All seems pretty reasonable to me!
 
^ Right, we leave non canon speculation out of it and then this thread would consist of people going back and forth stating ONLY what the EXACTLY saw on screen, and they wouldn't be able to make any leaps or connections that weren't specifically spoken on screen. :) Besides, Memory Alpha only uses canon sources to back up everything they say, Memory Beta is the one that uses non canon sources, so anything Memory Alpha says has as much chance of being accurate as anything we say here if we only go by canon evidence. Anyways...

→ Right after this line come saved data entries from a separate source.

-- ==== Sys2Proof/Machine/Sys.lean ====
section
/-! DEFINITION. The hub's answers to a core: system calls (R354), the checks on code and its placement (R160, R347 to R352), group
barriers (R262). -/
namespace Sys2Proof.Machine

/-! ## System calls (R354) -/

/-- All ones: a call that is not served. -/
def unserved : Word := BitVec.allOnes 64

/-- The system call that core k waits for, once R136 holds and no wait of its bundle's M slot is left (R158): its number and x10 to x15 and x17 as they stood at its commit. -/
def syscRun (s : State) (k : Nat) : Option (Nat × List Word) :=
  match (core s k).wait with
  | .sysc n xs => if (core s k).run = .running ∧ quiet (core s k) ∧ (core s k).mwait = .none then some (n, xs) else none
  | _ => none

/-- The hub writes x10 and the core goes on. -/
def syscEnd (s : State) (k : Nat) (v : Word) : State := modCore s k (fun c => { putAt c 1 (.x 10 v) with wait := .none })

def syscNull (s : State) (k : Nat) : State :=
  match syscRun s k with
  | some (0, _) => syscEnd s k 0
  | _ => s

def syscInfo (s : State) (k : Nat) : State :=
  match syscRun s k with
  | some (1, _) =>
    let n := (core s k).ctx
    let d := ctxD s n 0
    modCore (syscEnd s k (BitVec.ofNat 64 (fld d 0 16 + fld d 16 6 * 2 ^ 16 + fld d 25 2 * 2 ^ 22))) k
      (fun c => putAt c 1 (.x 11 (ctxD s n 9)))
  | _ => s

/-- OBJFREE: an object that the context published is freed; its bytes stay (R351). -/
def syscFree (s : State) (k : Nat) : State :=
  match syscRun s k with
  | some (2, xs) =>
    let n := (core s k).ctx
    let x := ctx s n
    let hit := fun (o : Obj) => o.published && decide (o.off = (xs.getD 0 0).toNat)
    if x.objs.any hit then syscEnd (setCtx s n { x with objs := x.objs.filter (fun o => !hit o) }) k 0
    else syscEnd s k (unserved - 1)
  | _ => s

/-- SVICALL: the request that x17[14:0] numbers. -/
def syscSvi (s : State) (k : Nat) : State :=
  match syscRun s k with
  | some (0x7FFF, xs) =>
    let m := (xs.getD 6 0).toNat % 2 ^ 15
    if m = 0x7FFF then syscEnd s k unserved else modCore s k (fun c => { c with wait := .sysc m xs })
  | _ => s

/-- A number of Table 9 of chapter 15. -/
def syscListed (n : Nat) : Bool := n ≤ 2 || n = 0x7FFF

/-- Every other number: the firmware's answer for 0x0100 to 0x7FFE, all ones where it is not served. -/
def syscOther (s : State) (k : Nat) : State :=
  match syscRun s k with
  | some (n, xs) =>
    if syscListed n then s
    else if 0x100 ≤ n then bump (syscEnd s k ((Config.firmware n (xs.take 6 ++ [BitVec.ofNat 64 s.free])).getD unserved))
    else syscEnd s k unserved
  | none => s

/-! ## Checks on code (R349, R350) -/

/-- The status register that a word names. -/
def csrNo : Instr → Option Nat
  | .csrr _ r _ => some r.toNat
  | .csrw _ r _ => some r.toNat
  | .csrs _ r _ => some r.toNat
  | .csrc _ r _ => some r.toNat
  | .csrwI _ r _ => some r.toNat
  | .csrsI _ r _ => some r.toNat
  | .csrcI _ r _ => some r.toNat
  | _ => none

/-- What a word must find inside its object: the distance in bundles of a target or of the last bundle of a loop body. -/
def reach : Instr → Option Int
  | .br o _ => some o.toInt
  | .brp _ _ o _ => some o.toInt
  | .call o _ => some o.toInt
  | .cont o _ => some o.toInt
  | .loop _ l _ => some l.toNat
  | .loope _ _ l _ => some l.toNat
  | _ => none

/-- The first check of Table 7 that the word of slot j fails in a bundle at offset o of an object of n bytes; `emu` accepts UNDEF
words, `sys` the system registers. -/
def wordBad (emu sys : Bool) (n o j : Nat) (w : Word32) : Option Nat :=
  match decodeWord (slotCls j) w with
  | none => if emu then none else some 1
  | some i =>
    match csrNo i with
    | some r => if !emu && !csrUser r && !csrSys r then some 1 else if 0x800 ≤ r ∧ sys = false then some 2 else none
    | none =>
      match reach i with
      | some d => if 0 ≤ o + 32 * d ∧ o + 32 * d < n then none else some 3
      | none => none

def bundleBad (emu sys : Bool) (n o : Nat) (b : Bundle) : Option Nat :=
  (List.range 8).findSome? (fun j => wordBad emu sys n o j (slotWord b j))

/-- The first failing bundle of an object: code and offset. -/
def objBad (emu sys : Bool) (n : Nat) : Nat → List Bundle → Option (Nat × Nat)
  | _, [] => none
  | o, b :: t => match bundleBad emu sys n o b with
    | some c => some (c, o)
    | none => objBad emu sys n (o + 32) t

/-! ## Placement (R348, R350, R351) -/

/-- The staging bytes of an address of space 0x0, as bundles; `none` where a read faults (R350). -/
def stagedByte (s : State) (cx : Nat) (a : Word) : Option Nat :=
  if spc a ≠ 0 ∨ spaceOk s cx a = false then none
  else match xlate s noTlb cx (ctxD s cx 5) (fld a 0 48) false with
  | .ok l => if (errIn s l 1).isSome then none else some (rdB s l).toNat
  | .error _ => none

def staged (s : State) (cx : Nat) (a : Word) : Nat → Option Nat
  | 0 => some 0
  | n + 1 => match stagedByte s cx a, staged s cx (a + 1) n with
    | some b, some v => some (b + 256 * v)
    | _, _ => none

/-- A number of 32 n bytes as n bundles. -/
def bundlesOf (v : Nat) : Nat → List Bundle
  | 0 => []
  | n + 1 => BitVec.ofNat 256 v :: bundlesOf (v / 2 ^ 256) n

def overlap (a n b m : Nat) : Bool := decide (a < b + m) && decide (b < a + n)

/-- Base and size of the arena of a context. -/
def arenaOf (s : State) (cx : Nat) : Nat × Nat := (fld (ctxD s cx 1) 0 52, fld (ctxD s cx 2) 0 41)

def ctxValid (s : State) (n : Nat) : Bool := bit (ctxD s n 0) 24

/-- The other contexts. -/
def otherCtxs (cx : Nat) : List Nat := (List.range 64).filter (· ≠ cx)

/-- The arena of a context is the system arena or part of it (R349). -/
def inSysArena (s : State) (cx : Nat) : Bool :=
  let a := arenaOf s cx
  decide (fld s.hub.sysBase 0 52 ≤ a.1) && decide (a.1 + a.2 ≤ fld s.hub.sysBase 0 52 + fld s.hub.sysSize 0 41) && decide (a.2 ≠ 0)

/-- The bytes of a sealed object meet n bytes at a physical address. -/
def Obj.meets (o : Obj) (p n : Nat) : Bool := overlap p n (o.base + o.off) o.size

/-- An object of n bytes may stand at offset `off`: inside the arena, clear of the context's objects, and, for `publish`, clear of other
VALID contexts' arenas. The bytes of a sealed object of any context are never written again: a loader placement meets another context's
object only where the bytes are the same (R348, R351). -/
def fits (s : State) (cx : Nat) (pub : Bool) (n v off : Nat) : Bool :=
  let a := arenaOf s cx
  decide (off + n ≤ a.2) && paOk (a.1 + off) && paOk (a.1 + off + n - 1) &&
    !(ctx s cx).objs.any (fun o => overlap off n o.off o.size || o.meets (a.1 + off) n) &&
    (otherCtxs cx).all (fun m =>
      let b := arenaOf s m
      !(pub && ctxValid s m && overlap (a.1 + off) n b.1 b.2) &&
        (ctx s m).objs.all (fun o => !o.meets (a.1 + off) n || (!pub && rd s (a.1 + off) n = v)))

/-- The offsets at which room can begin. -/
def roomAt (s : State) (cx : Nat) : List Nat :=
  let a := arenaOf s cx
  0 :: ((ctx s cx).objs.map (fun o => o.off + o.size) ++ ((List.range 64).map (fun m =>
    let b := arenaOf s m
    (b.1 + b.2 - a.1) :: ((ctx s m).objs.map (fun o => [o.base + o.off - a.1, o.base + o.off + o.size - a.1])).flatten)).flatten)

/-- The offset that the hub takes; the spec leaves open which one of those with room. -/
def chooseAt (s : State) (cx : Nat) (pub : Bool) (n v : Nat) : Option Nat :=
  let l := (roomAt s cx).filter (fits s cx pub n v)
  l[freeN s 0 % l.length]?

/-- The bytes of a number, lowest first. -/
def numBytes (n v : Nat) : List Byte := (bytesOf 0 n v).map (·.2)

/-- A checked object is placed and sealed (R351): the state and its offset, or code and offset of the refusal (R350). -/
def placeObj (s : State) (cx : Nat) (pub emu : Bool) (n : Nat) (v : Option Nat) : Except (Nat × Nat) (State × Nat) :=
  match v with
  | none => .error (4, 0)
  | some v =>
    match objBad emu (!pub && inSysArena s cx) n 0 (bundlesOf v (n / 32)) with
    | some e => .error e
    | none =>
      match chooseAt s cx pub n v with
      | none => .error (5, 0)
      | some off =>
        let b := (arenaOf s cx).1
        let s := wr s (b + off) n v
        .ok (bump (setCtx s cx { ctx s cx with
          objs := (ctx s cx).objs ++ [{ off := off, size := n, published := pub, base := b, sum := sha512 (numBytes n v) }] }), off)

/-- The reply of `publish` (R350). -/
def pubReply (code off : Nat) : Word := BitVec.ofNat 64 (2 ^ 63 + code * 2 ^ 48 + off)

/-- A hub request turns into its completion with value v. -/
def compDone (s : State) (id : Nat) (v : Word) : State :=
  { s with comps := s.comps.map (fun c => if c.id = id then { c with what := .done, v := v.setWidth 1024 } else c) }

def findComp (s : State) (id : Nat) : Option Comp := s.comps.find? (fun c => c.id = id)

/-- PUBLISH_VALIDATION (R160, R349, R350). -/
def publishStep (s : State) (id : Nat) : State :=
  match findComp s id with
  | none => s
  | some c =>
    match c.what with
    | .publish _ a n =>
      if performed s c.deps = false then s
      else match placeObj s c.ctx true false n (staged s c.ctx a n) with
        | .ok r => compDone r.1 id (BitVec.ofNat 64 r.2)
        | .error e => compDone s id (pubReply e.1 e.2)
    | _ => s

/-! ## Group barriers (R262) -/

/-- GROUP_BARRIER_ARRIVAL: the arrival counts; when every member has one, the epoch completes. Its number is undefined where software has
written the group table in flight (R49). -/
def gbarStep (s : State) (id : Nat) : State :=
  match findComp s id with
  | none => s
  | some c =>
    match c.what with
    | .gbar k cx g =>
      let x := ctx s cx
      let e := tget {} x.epochs g
      if performed s c.deps = false ∨ e.arr.any (fun a => a.2 = id) then s
      else
        let arr := e.arr ++ [(k, id)]
        let m := (groupOf s cx g).members
        let mine := fun (j : Nat) => (arr.find? (fun a => a.1 = j)).map (·.2)
        if (List.range 512).all (fun j => !bit m j || (mine j).isSome) then
          let ids := ((List.range 512).filter (fun j => bit m j)).filterMap mine
          let s := setCtx s cx { x with epochs := tset {} x.epochs g ⟨e.n + 1, arr.filter (fun a => !ids.contains a.2)⟩ }
          if x.grpBroken then bump (ids.foldl (fun s i => compDone s i (BitVec.ofNat 64 (freeN s i))) s)
          else ids.foldl (fun s i => compDone s i (e.n.setWidth 64)) s
        else setCtx s cx { x with epochs := tset {} x.epochs g { e with arr := arr } }
    | _ => s

/-! ## Meanings -/

def execNull (k : Nat) (s : State) : Host.Outcome State Fault Refusal := .next (syscNull s k)
def execCtxinfo (k : Nat) (s : State) : Host.Outcome State Fault Refusal := .next (syscInfo s k)
def execObjfree (k : Nat) (s : State) : Host.Outcome State Fault Refusal := .next (syscFree s k)
def execSvicall (k : Nat) (s : State) : Host.Outcome State Fault Refusal := .next (syscSvi s k)
def execSyscServed (k : Nat) (s : State) : Host.Outcome State Fault Refusal := .next (syscOther s k)
def execPublishValidation (id : Nat) (s : State) : Host.Outcome State Fault Refusal := .next (publishStep s id)
def execGroupBarrierArrival (id : Nat) (s : State) : Host.Outcome State Fault Refusal := .next (gbarStep s id)

end Sys2Proof.Machine
end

The Phoenix. If we are to go by only canon evidence, what we see and hear on screen, then all you have to do is LOOK at the shot of the Phoenix ANY time before it HITS warp speed and you can clearly see that it is traveling at a constant speed. From the moment it leaves Earth's atmosphere until the moment it achieves warp speed, it is moving rather slowly. Slow enough that the initial rocket could have caused that momentum. Now, we know that the warp drive bends subspace around the ship, creating a bubble which envelops the ship and distorts the space-time continuum, and propels it at light speed and beyond. Well, I propose that the reason Riker said that they were approaching light speed when they were clearly not moving any faster than before, is because he was talking about the time to lightspeed, not the acceleration left till light speed. It would make sense that an older and prototype warp engine might take longer to build up enough of a distortion in subspace before it had built up enough to push the ship into warp. Riker could easily have been referring to the engines having built up almost enough of a distortion to propel them to light speed, and was announcing that they were approaching the moment of light speed. How would you word that other than "approaching light speed"?

As for the Romulans of Kirk's time, It is not mentioned whether that is indeed a deep space vessel or not. It could easily have been a short range vessel launched from an area near the neutral zone, as they were not far from the neutral zone during their encounter. It could just as easily be that perhaps Impulse drive can get you above light speed, although it'd most likely be at some cost of being fuel inefficient or not as fast or Warp Drive, or something otherwise why wouldn't Starfleet use it for light speed? That being said, who's to say it uses the warp nacelles? Why would it have to? Do we even know if the two systems are compatible that way? As for the evidence of STXI's Kelvin, I wouldn't put it past them to have done that just to look "cool". And I loved that movie. I just think that connecting the two with so little on screen evidence and not even any dialogue to back it up is way too much of a stretch.

And let's not forget that the Impulse Reactor is the component that provides power to the Impulse Engine. If Impulse uses the warp nacelles for propulsion, then the power would need only move from the Impulse Reactor to the Nacelles... what use would another engine or drive system be if not for the actual propulsion? It really is just too much to say that the Impulse engine uses the warp nacelles for propulsion. The only thing that really points towards that is the one scene with the Kelvin. The whole Impulse in reverse can be explained by the use of subspace fields generated by the impulse engines themselves, as Memory Alpha suggests they have in addition to the rocket-based propulsive effect. It could also be explained by smaller impulse engines being located at various other points around the ship, as was questioned in the original topic.

I also find it very telling that the Impulse engines are always located in great areas to provide excellent thrust for forward motion.
 
If you have anything at all negative to say about this movie you are just attacked for your opinion. It is just ridiculous. You folks on all these TrekXI threads are just clinical! Good times!

That is so true. I've been on several Trek boards and I have been berated, insulted, and called names on many occasions by STXI fans. It's no big deal. I'm mature enough to handle such nonsense. But it is rediculous to have to put up with the $hit simply because you don't share their opinion.